One of the messages that I frequently share is that we need more women in our teams. By now I’ve faced the whole spectrum of reactions to this message, from calling me a feminist to furious attacks pointing how I discriminate women. If nothing else people are opinionated on that topic and there’s a lot of shallow, and unfair, buzz when it comes to role of women in IT.
Personally, I am guilty too. I’ve been caught off guard a few times when I simply shared the short message – “we need more women in our teams” – and didn’t properly explained the long story behind.
The first part of the story is the one about collective intelligence. We can define the core of our jobs as solving complex problems and accomplishing complex tasks. We do that by writing code, testing it, designing it, deploying it, but the outcome is that we solved a problem for our customer. In fact, I frequently say that often the best solution doesn’t mean building something or writing code.
If we agree on problem solving frame a perfect proxy for how well we’re dealing with it is collective intelligence. Well, at least as long as we are talking about collaborative work.
Anita Woolley’s research pointed factors responsible for high collective intelligence: high empathy, evenness of communication in a group and diversity of cognitive styles. These are not things that we, as the industry, pay attention to during hiring. Another conclusion of the research is that women are typically stronger in these aspects and thus the more women in a team the higher collective intelligence.
Role of Collaboration
There are two follow up threads to that. One is that the research focused only on one aspect of work, which can be translated to collaboration. That’s not all that counts. We can have a team that collaborates perfectly yet doesn’t have the basic skills to accomplish a goal. Of course all the relevant factors should be balanced.
This is why at Lunar Logic, during hiring process, we verify technical competences first. This way we know that a candidate won’t be a burden for a team when they join. Once we know that somebody’s technical skills are above the bar, we focus on the more important aspects, but the first filter is: “can you do the job?”
The decision making factors are those related to the company culture and to collaboration.
Correlation and Causation
Another thread is that “more women” message is a follow up to an observation that women tend to do much better in terms of collective intelligence. I occasionally get flak for mentioning that women are more empathetic. It would typically be a story about a very empathetic man or a woman who was a real bitch and ruined the whole collaboration in a team.
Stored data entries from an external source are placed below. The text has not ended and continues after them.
-- ==== Sys2Proof/Laws/State.lean ====
section
/-! SUPPORT. One equation per field and named update of the state, all true by `rfl`, so that no proof unfolds a record update. -/

namespace Sys2Proof.Machine

@[simp] theorem State.modBlk_cur (s : State) (b : Nat) (f : Block → Block) : (s.modBlk b f).cur = s.cur := rfl
@[simp] theorem State.modBlk_curWord (s : State) (b : Nat) (f : Block → Block) : (s.modBlk b f).curWord = s.curWord := rfl
@[simp] theorem State.modBlk_now (s : State) (b : Nat) (f : Block → Block) : (s.modBlk b f).now = s.now := rfl
@[simp] theorem State.modBlk_gtime (s : State) (b : Nat) (f : Block → Block) : (s.modBlk b f).gtime = s.gtime := rfl
@[simp] theorem State.modBlk_mem (s : State) (b : Nat) (f : Block → Block) : (s.modBlk b f).mem = s.mem := rfl
@[simp] theorem State.modBlk_vault (s : State) (b : Nat) (f : Block → Block) : (s.modBlk b f).vault = s.vault := rfl
@[simp] theorem State.modBlk_cores (s : State) (b : Nat) (f : Block → Block) : (s.modBlk b f).cores = s.cores := rfl
@[simp] theorem State.modBlk_dies (s : State) (b : Nat) (f : Block → Block) : (s.modBlk b f).dies = s.dies := rfl
@[simp] theorem State.modBlk_homes (s : State) (b : Nat) (f : Block → Block) : (s.modBlk b f).homes = s.homes := rfl
@[simp] theorem State.modBlk_cx (s : State) (b : Nat) (f : Block → Block) : (s.modBlk b f).cx = s.cx := rfl
@[simp] theorem State.modBlk_bound (s : State) (b : Nat) (f : Block → Block) : (s.modBlk b f).bound = s.bound := rfl
@[simp] theorem State.modBlk_work (s : State) (b : Nat) (f : Block → Block) : (s.modBlk b f).work = s.work := rfl
@[simp] theorem State.modBlk_timers (s : State) (b : Nat) (f : Block → Block) : (s.modBlk b f).timers = s.timers := rfl
@[simp] theorem State.modBlk_outs (s : State) (b : Nat) (f : Block → Block) : (s.modBlk b f).outs = s.outs := rfl
@[simp] theorem State.modBlk_fresh (s : State) (b : Nat) (f : Block → Block) : (s.modBlk b f).fresh = s.fresh := rfl
@[simp] theorem State.modBlk_nextId (s : State) (b : Nat) (f : Block → Block) : (s.modBlk b f).nextId = s.nextId := rfl
@[simp] theorem State.modBlk_launches (s : State) (b : Nat) (f : Block → Block) : (s.modBlk b f).launches = s.launches := rfl
@[simp] theorem State.modBlk_saved (s : State) (b : Nat) (f : Block → Block) : (s.modBlk b f).saved = s.saved := rfl
@[simp] theorem State.modBlk_armed (s : State) (b : Nat) (f : Block → Block) : (s.modBlk b f).armed = s.armed := rfl
@[simp] theorem State.modBlk_plan (s : State) (b : Nat) (f : Block → Block) : (s.modBlk b f).plan = s.plan := rfl
@[simp] theorem State.modBlk_net (s : State) (b : Nat) (f : Block → Block) : (s.modBlk b f).net = s.net := rfl
@[simp] theorem State.modBlk_net7 (s : State) (b : Nat) (f : Block → Block) : (s.modBlk b f).net7 = s.net7 := rfl
@[simp] theorem State.modBlk_fabReqs (s : State) (b : Nat) (f : Block → Block) : (s.modBlk b f).fabReqs = s.fabReqs := rfl
@[simp] theorem State.modBlk_hostReqs (s : State) (b : Nat) (f : Block → Block) : (s.modBlk b f).hostReqs = s.hostReqs := rfl
@[simp] theorem State.modBlk_sendCtx (s : State) (b : Nat) (f : Block → Block) : (s.modBlk b f).sendCtx = s.sendCtx := rfl
@[simp] theorem State.modBlk_cxlPorts (s : State) (b : Nat) (f : Block → Block) : (s.modBlk b f).cxlPorts = s.cxlPorts := rfl
@[simp] theorem State.modBlk_bars (s : State) (b : Nat) (f : Block → Block) : (s.modBlk b f).bars = s.bars := rfl
@[simp] theorem State.modBlk_hdm (s : State) (b : Nat) (f : Block → Block) : (s.modBlk b f).hdm = s.hdm := rfl
@[simp] theorem State.modBlk_upsets (s : State) (b : Nat) (f : Block → Block) : (s.modBlk b f).upsets = s.upsets := rfl
@[simp] theorem State.modBlk_pressQueue (s : State) (b : Nat) (f : Block → Block) : (s.modBlk b f).pressQueue = s.pressQueue := rfl

@[simp] theorem State.modCore_cur (s : State) (c : Nat) (f : Core → Core) : (s.modCore c f).cur = s.cur := rfl
@[simp] theorem State.modCore_curWord (s : State) (c : Nat) (f : Core → Core) : (s.modCore c f).curWord = s.curWord := rfl
@[simp] theorem State.modCore_now (s : State) (c : Nat) (f : Core → Core) : (s.modCore c f).now = s.now := rfl
@[simp] theorem State.modCore_gtime (s : State) (c : Nat) (f : Core → Core) : (s.modCore c f).gtime = s.gtime := rfl
@[simp] theorem State.modCore_mem (s : State) (c : Nat) (f : Core → Core) : (s.modCore c f).mem = s.mem := rfl
@[simp] theorem State.modCore_vault (s : State) (c : Nat) (f : Core → Core) : (s.modCore c f).vault = s.vault := rfl
@[simp] theorem State.modCore_blocks (s : State) (c : Nat) (f : Core → Core) : (s.modCore c f).blocks = s.blocks := rfl
@[simp] theorem State.modCore_dies (s : State) (c : Nat) (f : Core → Core) : (s.modCore c f).dies = s.dies := rfl
@[simp] theorem State.modCore_homes (s : State) (c : Nat) (f : Core → Core) : (s.modCore c f).homes = s.homes := rfl
@[simp] theorem State.modCore_cx (s : State) (c : Nat) (f : Core → Core) : (s.modCore c f).cx = s.cx := rfl
@[simp] theorem State.modCore_bound (s : State) (c : Nat) (f : Core → Core) : (s.modCore c f).bound = s.bound := rfl
@[simp] theorem State.modCore_work (s : State) (c : Nat) (f : Core → Core) : (s.modCore c f).work = s.work := rfl
@[simp] theorem State.modCore_timers (s : State) (c : Nat) (f : Core → Core) : (s.modCore c f).timers = s.timers := rfl
@[simp] theorem State.modCore_outs (s : State) (c : Nat) (f : Core → Core) : (s.modCore c f).outs = s.outs := rfl
@[simp] theorem State.modCore_fresh (s : State) (c : Nat) (f : Core → Core) : (s.modCore c f).fresh = s.fresh := rfl
@[simp] theorem State.modCore_nextId (s : State) (c : Nat) (f : Core → Core) : (s.modCore c f).nextId = s.nextId := rfl
@[simp] theorem State.modCore_launches (s : State) (c : Nat) (f : Core → Core) : (s.modCore c f).launches = s.launches := rfl
@[simp] theorem State.modCore_saved (s : State) (c : Nat) (f : Core → Core) : (s.modCore c f).saved = s.saved := rfl
@[simp] theorem State.modCore_armed (s : State) (c : Nat) (f : Core → Core) : (s.modCore c f).armed = s.armed := rfl
@[simp] theorem State.modCore_plan (s : State) (c : Nat) (f : Core → Core) : (s.modCore c f).plan = s.plan := rfl
@[simp] theorem State.modCore_net (s : State) (c : Nat) (f : Core → Core) : (s.modCore c f).net = s.net := rfl
@[simp] theorem State.modCore_net7 (s : State) (c : Nat) (f : Core → Core) : (s.modCore c f).net7 = s.net7 := rfl
@[simp] theorem State.modCore_fabReqs (s : State) (c : Nat) (f : Core → Core) : (s.modCore c f).fabReqs = s.fabReqs := rfl
@[simp] theorem State.modCore_hostReqs (s : State) (c : Nat) (f : Core → Core) : (s.modCore c f).hostReqs = s.hostReqs := rfl
@[simp] theorem State.modCore_sendCtx (s : State) (c : Nat) (f : Core → Core) : (s.modCore c f).sendCtx = s.sendCtx := rfl
@[simp] theorem State.modCore_cxlPorts (s : State) (c : Nat) (f : Core → Core) : (s.modCore c f).cxlPorts = s.cxlPorts := rfl
@[simp] theorem State.modCore_bars (s : State) (c : Nat) (f : Core → Core) : (s.modCore c f).bars = s.bars := rfl
@[simp] theorem State.modCore_hdm (s : State) (c : Nat) (f : Core → Core) : (s.modCore c f).hdm = s.hdm := rfl
@[simp] theorem State.modCore_upsets (s : State) (c : Nat) (f : Core → Core) : (s.modCore c f).upsets = s.upsets := rfl
@[simp] theorem State.modCore_pressQueue (s : State) (c : Nat) (f : Core → Core) : (s.modCore c f).pressQueue = s.pressQueue := rfl

@[simp] theorem State.modDie_cur (s : State) (d : Nat) (f : Die → Die) : (s.modDie d f).cur = s.cur := rfl
@[simp] theorem State.modDie_curWord (s : State) (d : Nat) (f : Die → Die) : (s.modDie d f).curWord = s.curWord := rfl
@[simp] theorem State.modDie_now (s : State) (d : Nat) (f : Die → Die) : (s.modDie d f).now = s.now := rfl
@[simp] theorem State.modDie_gtime (s : State) (d : Nat) (f : Die → Die) : (s.modDie d f).gtime = s.gtime := rfl
@[simp] theorem State.modDie_mem (s : State) (d : Nat) (f : Die → Die) : (s.modDie d f).mem = s.mem := rfl
@[simp] theorem State.modDie_vault (s : State) (d : Nat) (f : Die → Die) : (s.modDie d f).vault = s.vault := rfl
@[simp] theorem State.modDie_blocks (s : State) (d : Nat) (f : Die → Die) : (s.modDie d f).blocks = s.blocks := rfl
@[simp] theorem State.modDie_cores (s : State) (d : Nat) (f : Die → Die) : (s.modDie d f).cores = s.cores := rfl
@[simp] theorem State.modDie_homes (s : State) (d : Nat) (f : Die → Die) : (s.modDie d f).homes = s.homes := rfl
@[simp] theorem State.modDie_cx (s : State) (d : Nat) (f : Die → Die) : (s.modDie d f).cx = s.cx := rfl
@[simp] theorem State.modDie_bound (s : State) (d : Nat) (f : Die → Die) : (s.modDie d f).bound = s.bound := rfl
@[simp] theorem State.modDie_work (s : State) (d : Nat) (f : Die → Die) : (s.modDie d f).work = s.work := rfl
@[simp] theorem State.modDie_timers (s : State) (d : Nat) (f : Die → Die) : (s.modDie d f).timers = s.timers := rfl
@[simp] theorem State.modDie_outs (s : State) (d : Nat) (f : Die → Die) : (s.modDie d f).outs = s.outs := rfl
@[simp] theorem State.modDie_fresh (s : State) (d : Nat) (f : Die → Die) : (s.modDie d f).fresh = s.fresh := rfl
@[simp] theorem State.modDie_nextId (s : State) (d : Nat) (f : Die → Die) : (s.modDie d f).nextId = s.nextId := rfl
@[simp] theorem State.modDie_launches (s : State) (d : Nat) (f : Die → Die) : (s.modDie d f).launches = s.launches := rfl
@[simp] theorem State.modDie_saved (s : State) (d : Nat) (f : Die → Die) : (s.modDie d f).saved = s.saved := rfl
@[simp] theorem State.modDie_armed (s : State) (d : Nat) (f : Die → Die) : (s.modDie d f).armed = s.armed := rfl
@[simp] theorem State.modDie_plan (s : State) (d : Nat) (f : Die → Die) : (s.modDie d f).plan = s.plan := rfl
@[simp] theorem State.modDie_net (s : State) (d : Nat) (f : Die → Die) : (s.modDie d f).net = s.net := rfl
@[simp] theorem State.modDie_net7 (s : State) (d : Nat) (f : Die → Die) : (s.modDie d f).net7 = s.net7 := rfl
@[simp] theorem State.modDie_fabReqs (s : State) (d : Nat) (f : Die → Die) : (s.modDie d f).fabReqs = s.fabReqs := rfl
@[simp] theorem State.modDie_hostReqs (s : State) (d : Nat) (f : Die → Die) : (s.modDie d f).hostReqs = s.hostReqs := rfl
@[simp] theorem State.modDie_sendCtx (s : State) (d : Nat) (f : Die → Die) : (s.modDie d f).sendCtx = s.sendCtx := rfl
@[simp] theorem State.modDie_cxlPorts (s : State) (d : Nat) (f : Die → Die) : (s.modDie d f).cxlPorts = s.cxlPorts := rfl
@[simp] theorem State.modDie_bars (s : State) (d : Nat) (f : Die → Die) : (s.modDie d f).bars = s.bars := rfl
@[simp] theorem State.modDie_hdm (s : State) (d : Nat) (f : Die → Die) : (s.modDie d f).hdm = s.hdm := rfl
@[simp] theorem State.modDie_upsets (s : State) (d : Nat) (f : Die → Die) : (s.modDie d f).upsets = s.upsets := rfl
@[simp] theorem State.modDie_pressQueue (s : State) (d : Nat) (f : Die → Die) : (s.modDie d f).pressQueue = s.pressQueue := rfl

@[simp] theorem State.modHome_cur (s : State) (k : Nat) (f : HomeSector → HomeSector) : (s.modHome k f).cur = s.cur := rfl
@[simp] theorem State.modHome_curWord (s : State) (k : Nat) (f : HomeSector → HomeSector) : (s.modHome k f).curWord = s.curWord := rfl
@[simp] theorem State.modHome_now (s : State) (k : Nat) (f : HomeSector → HomeSector) : (s.modHome k f).now = s.now := rfl
@[simp] theorem State.modHome_gtime (s : State) (k : Nat) (f : HomeSector → HomeSector) : (s.modHome k f).gtime = s.gtime := rfl
@[simp] theorem State.modHome_mem (s : State) (k : Nat) (f : HomeSector → HomeSector) : (s.modHome k f).mem = s.mem := rfl
@[simp] theorem State.modHome_vault (s : State) (k : Nat) (f : HomeSector → HomeSector) : (s.modHome k f).vault = s.vault := rfl
@[simp] theorem State.modHome_blocks (s : State) (k : Nat) (f : HomeSector → HomeSector) : (s.modHome k f).blocks = s.blocks := rfl
@[simp] theorem State.modHome_cores (s : State) (k : Nat) (f : HomeSector → HomeSector) : (s.modHome k f).cores = s.cores := rfl
@[simp] theorem State.modHome_dies (s : State) (k : Nat) (f : HomeSector → HomeSector) : (s.modHome k f).dies = s.dies := rfl
@[simp] theorem State.modHome_cx (s : State) (k : Nat) (f : HomeSector → HomeSector) : (s.modHome k f).cx = s.cx := rfl
@[simp] theorem State.modHome_bound (s : State) (k : Nat) (f : HomeSector → HomeSector) : (s.modHome k f).bound = s.bound := rfl
@[simp] theorem State.modHome_work (s : State) (k : Nat) (f : HomeSector → HomeSector) : (s.modHome k f).work = s.work := rfl
@[simp] theorem State.modHome_timers (s : State) (k : Nat) (f : HomeSector → HomeSector) : (s.modHome k f).timers = s.timers := rfl
@[simp] theorem State.modHome_outs (s : State) (k : Nat) (f : HomeSector → HomeSector) : (s.modHome k f).outs = s.outs := rfl
@[simp] theorem State.modHome_fresh (s : State) (k : Nat) (f : HomeSector → HomeSector) : (s.modHome k f).fresh = s.fresh := rfl
@[simp] theorem State.modHome_nextId (s : State) (k : Nat) (f : HomeSector → HomeSector) : (s.modHome k f).nextId = s.nextId := rfl
@[simp] theorem State.modHome_launches (s : State) (k : Nat) (f : HomeSector → HomeSector) : (s.modHome k f).launches = s.launches := rfl
@[simp] theorem State.modHome_saved (s : State) (k : Nat) (f : HomeSector → HomeSector) : (s.modHome k f).saved = s.saved := rfl
@[simp] theorem State.modHome_armed (s : State) (k : Nat) (f : HomeSector → HomeSector) : (s.modHome k f).armed = s.armed := rfl
@[simp] theorem State.modHome_plan (s : State) (k : Nat) (f : HomeSector → HomeSector) : (s.modHome k f).plan = s.plan := rfl
@[simp] theorem State.modHome_net (s : State) (k : Nat) (f : HomeSector → HomeSector) : (s.modHome k f).net = s.net := rfl
@[simp] theorem State.modHome_net7 (s : State) (k : Nat) (f : HomeSector → HomeSector) : (s.modHome k f).net7 = s.net7 := rfl
@[simp] theorem State.modHome_fabReqs (s : State) (k : Nat) (f : HomeSector → HomeSector) : (s.modHome k f).fabReqs = s.fabReqs := rfl
@[simp] theorem State.modHome_hostReqs (s : State) (k : Nat) (f : HomeSector → HomeSector) : (s.modHome k f).hostReqs = s.hostReqs := rfl
@[simp] theorem State.modHome_sendCtx (s : State) (k : Nat) (f : HomeSector → HomeSector) : (s.modHome k f).sendCtx = s.sendCtx := rfl
@[simp] theorem State.modHome_cxlPorts (s : State) (k : Nat) (f : HomeSector → HomeSector) : (s.modHome k f).cxlPorts = s.cxlPorts := rfl
@[simp] theorem State.modHome_bars (s : State) (k : Nat) (f : HomeSector → HomeSector) : (s.modHome k f).bars = s.bars := rfl
@[simp] theorem State.modHome_hdm (s : State) (k : Nat) (f : HomeSector → HomeSector) : (s.modHome k f).hdm = s.hdm := rfl
@[simp] theorem State.modHome_upsets (s : State) (k : Nat) (f : HomeSector → HomeSector) : (s.modHome k f).upsets = s.upsets := rfl
@[simp] theorem State.modHome_pressQueue (s : State) (k : Nat) (f : HomeSector → HomeSector) : (s.modHome k f).pressQueue = s.pressQueue := rfl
My answer to that is I don’t want to hire women. I want to hire people who excel at collaboration. If I ended up choosing between empathetic man and a cold-blooded female killer it would be a no-brainer to me. I’d go with the former.
What is important though is that statistically speaking women are better if take into consideration aforementioned aspects mentioned. It’s not like: every woman would be better than any man. It’s like if we’ve been hiring for these traits we’d be hiring more women than men.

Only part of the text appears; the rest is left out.